The initial goals, conditions, and configuration of the project are discussed between the Sponsor from the client side and the Business Development Manager (BDM) from the vendor side. The Sponsor wants to hear how "everything will be great" with implementing the new system, and the BDM delivers exactly that. However, top managers (who usually sponsor the project) don't always share the full picture of upcoming changes with operational staff who will later work with the new system. On the other hand, the vendor's implementation specialists (Delivery team) are sometimes not fully aware of the promises made during the sales process, which leads to a lack of mutual understanding.
As a result, the project begins to "stall," and negative feedback only reaches C-Level when the situation has reached a critical point.

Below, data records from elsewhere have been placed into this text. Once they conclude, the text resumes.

/-- Settles O45: the listed modes are those whose next call is a bus reset, each with the sub-state of its failure. -/
theorem failedBusResetHaltsAtOnce : Obligations.FailedBusResetHaltsAtOnce := by
  intro s p rs hp hm hr
  obtain ⟨hreset, hfailed⟩ : p.1 ∈ resetModes ∧ p.2 = p.1.failed := by
    clear hm
    revert p
    decide
  rw [← hm] at hreset hfailed
  obtain ⟨ok, hstep⟩ := step_reset hreset
  refine ⟨_, rfl, ?_, step_fatal (hfailed ▸ failed_mem_fatalModes hreset)⟩
  rw [hstep, busReset_fail hr, afterReset_eq hr, ← hfailed]
  rfl

end Sys2Proof.Machine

Each participant has their understanding of the project goals and their expectations:
A group of companies is involved in equipment manufacturing and maintenance. Financial planning and consolidation are done in Excel. Consolidated reports and budgets often contain manual collection and calculation errors. Increasing staff and redistributing tasks among employees, reducing the workload of existing personnel doesn't lead to tangible results. At some point, the CFO decides that automating planning and consolidation will solve all his problems. He begins monitoring the market, and very soon representatives from a well-known CPM system provider appear. Over a casual tea, they quickly came to an agreement: the CFO says the problem is exclusively human error, meaning responsible employees might incorrectly extend formulas to new periods or forget to add some new list item in Excel. They need to take the current Excel files and simply "put" them into the system. Otherwise, nothing needs to be changed because he is satisfied with the "format."
The vendor's BDM, without delving deeply into details, formulates the task in the contract accordingly. The project is executed on a T&M basis. The implementation team (delivery) looks at the contract provisions, which literally state that the current Excel files should be "literally" transferred to the system. And that's exactly what they begin to do. No one spends time on either design or user stories; everyone wants "quick success."
As a result, features not implemented in Excel don't appear in the system: versioning, Rolling Forward. Reference data is often not normalized. Input forms are inconvenient.
Employees try to work with the system and realize that obtaining target reports has become not simpler but multiple times more complex, because the old problems are compounded by the lack of user experience with the system and the inability to quickly fix something in formulas in a specific cell without breaking the entire model. Money has been spent, but reporting continues to be compiled in Excel.
The CFO calls in the BDM and informs him that the system is "bad" and doesn't facilitate the finance department's work at all. Although the platform itself is very good, mistakes were made at each stage of interaction between the project team groups.